Ну, да за жёрдочками не на Секирку ходить, они есть и в кремлёвском, всегда переполненном, карцере. А то ставят на ребристый валун, на котором тоже не устоишь. А летом – "на пеньки", это значит – голого под комаров. Но тогда за наказанным надо следить; а если голого да к дереву привязывают – то комары справятся сами. А если голого зимой – так облить водой на морозе. Ещё – целые роты в снег кладут за провинность. Ещё – в приозёрную топь загоняют человека по горло и держат так. И вот ещё способ: запрягают лошадь в пустые оглобли, к оглоблям привязывают ноги виновного, на лошадь садится охранник и гонит её по лесной вырубке, пока стоны и крики сзади кончатся.
Новичок раздавлен духом, ещё и не начав соловецкой жизни, своих бесконечных трёх лет срока. Но поспешил бы современный читатель, если б вытянул палец: вот открытая система уничтожения, лагерь смерти! Э нет, мы не так просты! В этой первой экспериментальной зоне, как и потом в других, как и в самой объемлющей изо всех – в СССР, мы не открыто действуем – а наслоенно, смешанно – и потому так успешно и потому так долго.
Вдруг въезжает через кремлёвские ворота какой-то лихой человек верхом на козле, держится со значением, и никто не смеётся над ним. Это кто же? почему на козле? Дегтярёв, он в прошлом объездчик (не путать с вольным Дегтярёвым, начальником войск Соловецкого архипелага), потребовал себе лошадь, но лошадей на Соловках мало, так дали ему козла. А за что ему честь? – А он – заведующий Дендрологическим Питомником. Они выращивают экзотические деревья. Здесь, на Соловках.
Так с этого всадника на козле начинается соловецкая фантастика.

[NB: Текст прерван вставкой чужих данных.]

-- ==== Sys2Proof/Machine/Fields.lean ====
section
/-! DEFINITION. The named register fields of the SY880: each is the place of one row of the register tables of spec/
(address of the register, high bit, low bit). Addresses are TAGGED by domain: a Heartwood bus address a is a, a Sapwood bus address a
is 2^32 + a (R17: the two maps share numbers and nothing else), the bankctl CSRs of SC0 and SC1 are 2^33 + 0x7C0 and 2^33 + 0x17C0. -/

namespace Sys2Proof.Machine

/-- A bit field of a register: tagged address of the 32-bit register, high bit, low bit. -/
structure Fld where
  addr : Nat
  hi : Nat
  lo : Nat
  deriving DecidableEq, Repr

/-- FLT.BUSERR (0) or SIC.BUSERR (1), R433. -/
abbrev busErrBase (d : Nat) : Nat := if d = 0 then 0x40000020 else 0x140001f00
/-- The FLASH slot of Heartwood (0) or Sapwood (1), R421, R422. -/
abbrev flashRegBase (d : Nat) : Nat := if d = 0 then 0x40030000 else 0x140002000
/-- HIC (0) in Heartwood slot 16, SIC (1) in Sapwood slot 1. -/
abbrev icBase (c : Nat) : Nat := if c = 0 then 0x40100000 else 0x140001000
/-- TMR slot of TMGg, R422. -/
abbrev tmrBase (g : Nat) : Nat := 0x14000e000 + 0x1000 * g
/-- TW0-TW3 in Heartwood slots 17-20, TW4-TW7 in Sapwood slots 6-9. -/
abbrev twBase (n : Nat) : Nat := if n < 4 then 0x40110000 + 0x10000 * n else 0x140006000 + 0x1000 * (n - 4)
/-- CSP0, CSP1 in Heartwood slots 21, 22; CSP2-CSP5 in Sapwood slots 10-13. -/
abbrev cspBase (n : Nat) : Nat := if n < 2 then 0x40150000 + 0x10000 * n else 0x14000a000 + 0x1000 * (n - 2)
/-- ETH0-ETH2 in Sapwood slots 3-5. -/
abbrev ethBase (n : Nat) : Nat := 0x140003000 + 0x1000 * n

namespace F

Зачем же экзотические деревья на Соловках, где простое разумное овощное хозяйство монахов – и то уже загубили, и овощи при конце? А затем экзотические деревья при Полярном круге, что и Соловки, как вся Советская Республика, преображают мир и строят новую жизнь. Но откуда семена, средства? Вот именно: на семена для дендрологического питомника деньги есть, нет лишь денег на питание рабочим лесоповала (питание идёт ещё не по нормам – по средствам).
А вот – археологические раскопки? Да, у нас работает Раскопочная Комиссия. Нам важно знать своё прошлое.

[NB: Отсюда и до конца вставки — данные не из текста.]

-- ==== Sys2Proof/Machine/EchoOps.lean ====
section
/-! DEFINITION. Correlation, acceptance and path results of the echo engines (R143 to R165). -/

namespace Sys2Proof.Machine

/-! Correlation (R148, R149, R151, R153). -/

/-- The sum of products of two sequences. -/
def dot : List Int → List Int → Int
  | [], _ => 0
  | _, [] => 0
  | a :: as, b :: bs => a * b + dot as bs

/-- Sum of squares. -/
def sumSq (l : List Int) : Nat := (dot l l).toNat

/-- The lag with the largest value among `n` lags from `k` on; the lowest wins among equals. -/
def bestLag (c : Int → Int) : Nat → Int → Int × Int → Int × Int
  | 0, _, b => b
  | n + 1, k, b => bestLag c n (k + 1) (if b.2 < c k then (k, c k) else b)

/-- The sub-sample offset of R149 in 2^-64 samples, for c0 > 0; `open_` is the value the manual does not give, where all three are equal. -/
def subSample (cm c0 cp open_ : Int) : Int :=
  let h : Int := 2 ^ 63
  let d := if -(2 * c0) < cm + cp ∧ cm + cp < 2 * c0 then
      let q := fpRat (cm + cp) (2 * c0)
      fpDiv (fpAtan (fpDiv (fpRat (cp - cm) (2 * c0)) (fpSqrt (fpOne - fpMul q q)))) (fpAcos q) / 2 ^ 32
    else if cm - 2 * c0 + cp = 0 then open_
    else (cm - cp) * 2 ^ 64 / (2 * (cm - 2 * c0 + cp))
  clampI (-h) h d

/-- A free value for an offset the manual does not give, within half a sample (log entry 2). -/
def State.openOffset (s : State) : Int := ((Config.freeWord s.freeCtr).toInt) * 2 ^ 32

/-- QUAL of R151. -/
def echoQual (c0 : Int) (st sx : Nat) : Nat := if c0 ≤ 0 ∨ st = 0 ∨ sx = 0 then 0 else min 65535 (isqrt (65535 * 65535 * (c0.toNat * c0.toNat) / (st * sx)))

/-- SNR of R151 in 0.1 dB. -/
def echoSnr (echo noise : List Int) : Int := if sumSq noise = 0 then 32767 else logFloor (sumSq echo * noise.length) (sumSq noise * echo.length) 100 (-32767) 32767

/-- AMP of R151 in 0.01 dB. -/
def echoAmp (peak gain : Nat) : Int := if peak = 0 then -32768 else clampI (-32768) 32767 (logFloor peak 8192 2000 (-32768) 32767 - 50 * gain)

/-- What a correlated firing yields: reason so far, TOF (2^-16 ps), QUAL, SNR, AMP, mode, the peak lag in 2^-64 samples, its whole lag, and in partner mode the pair difference. -/
structure EchoRes where
  reason : Nat
  tof : Int
  qual : Nat
  snr : Int
  amp : Int
  mode : Nat
  lag : Int
  k0 : Int
  dt : Int
  deriving DecidableEq, Repr

/-- A firing that was not correlated. -/
def EchoRes.none_ (reason : Nat) : EchoRes := { reason := reason, tof := 0, qual := 0, snr := 0, amp := 0, mode := 0, lag := 0, k0 := 0, dt := 0 }

/-- Sample period in 2^-16 ps (R150). -/
def sampleT (rate : Nat) : Int := 6250 * 65536 * 2 ^ rate

/-- A time of flight from its window delay in ticks, peak position in 2^-64 samples, and skew in 2^-16 ps (R150). -/
def tofOf (delay : Nat) (rate : Nat) (pos skew : Int) : Int := 6250 * 65536 * (delay : Int) + divRound (sampleT rate * pos) (2 ^ 64) + skew

/-- The address of a capture buffer (R132). -/
def bufAddr (lane buf : Nat) : Nat := echoBase + 0x80000 * buf + 0x8000 * lane

/-- Signed 16-bit samples from an address. -/
def State.samples (s : State) (a : Nat) : Nat → List Int
  | 0 => []
  | n + 1 => sext 16 (s.ldN a 2) :: s.samples (a + 2) n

Перед Управлением лагеря – клумба, и на ней выложен симпатичный слон, а на попоне его «У» – значит У-СЛОН – (Управление Соловецких Лагерей Особого Назначения). И тот же ребус – на соловецких бонах, ходящих как деньги этого северного государства. Какой приятный домашний маскарад! Так всё очень мило здесь, Курилко-шутник нас только пугал?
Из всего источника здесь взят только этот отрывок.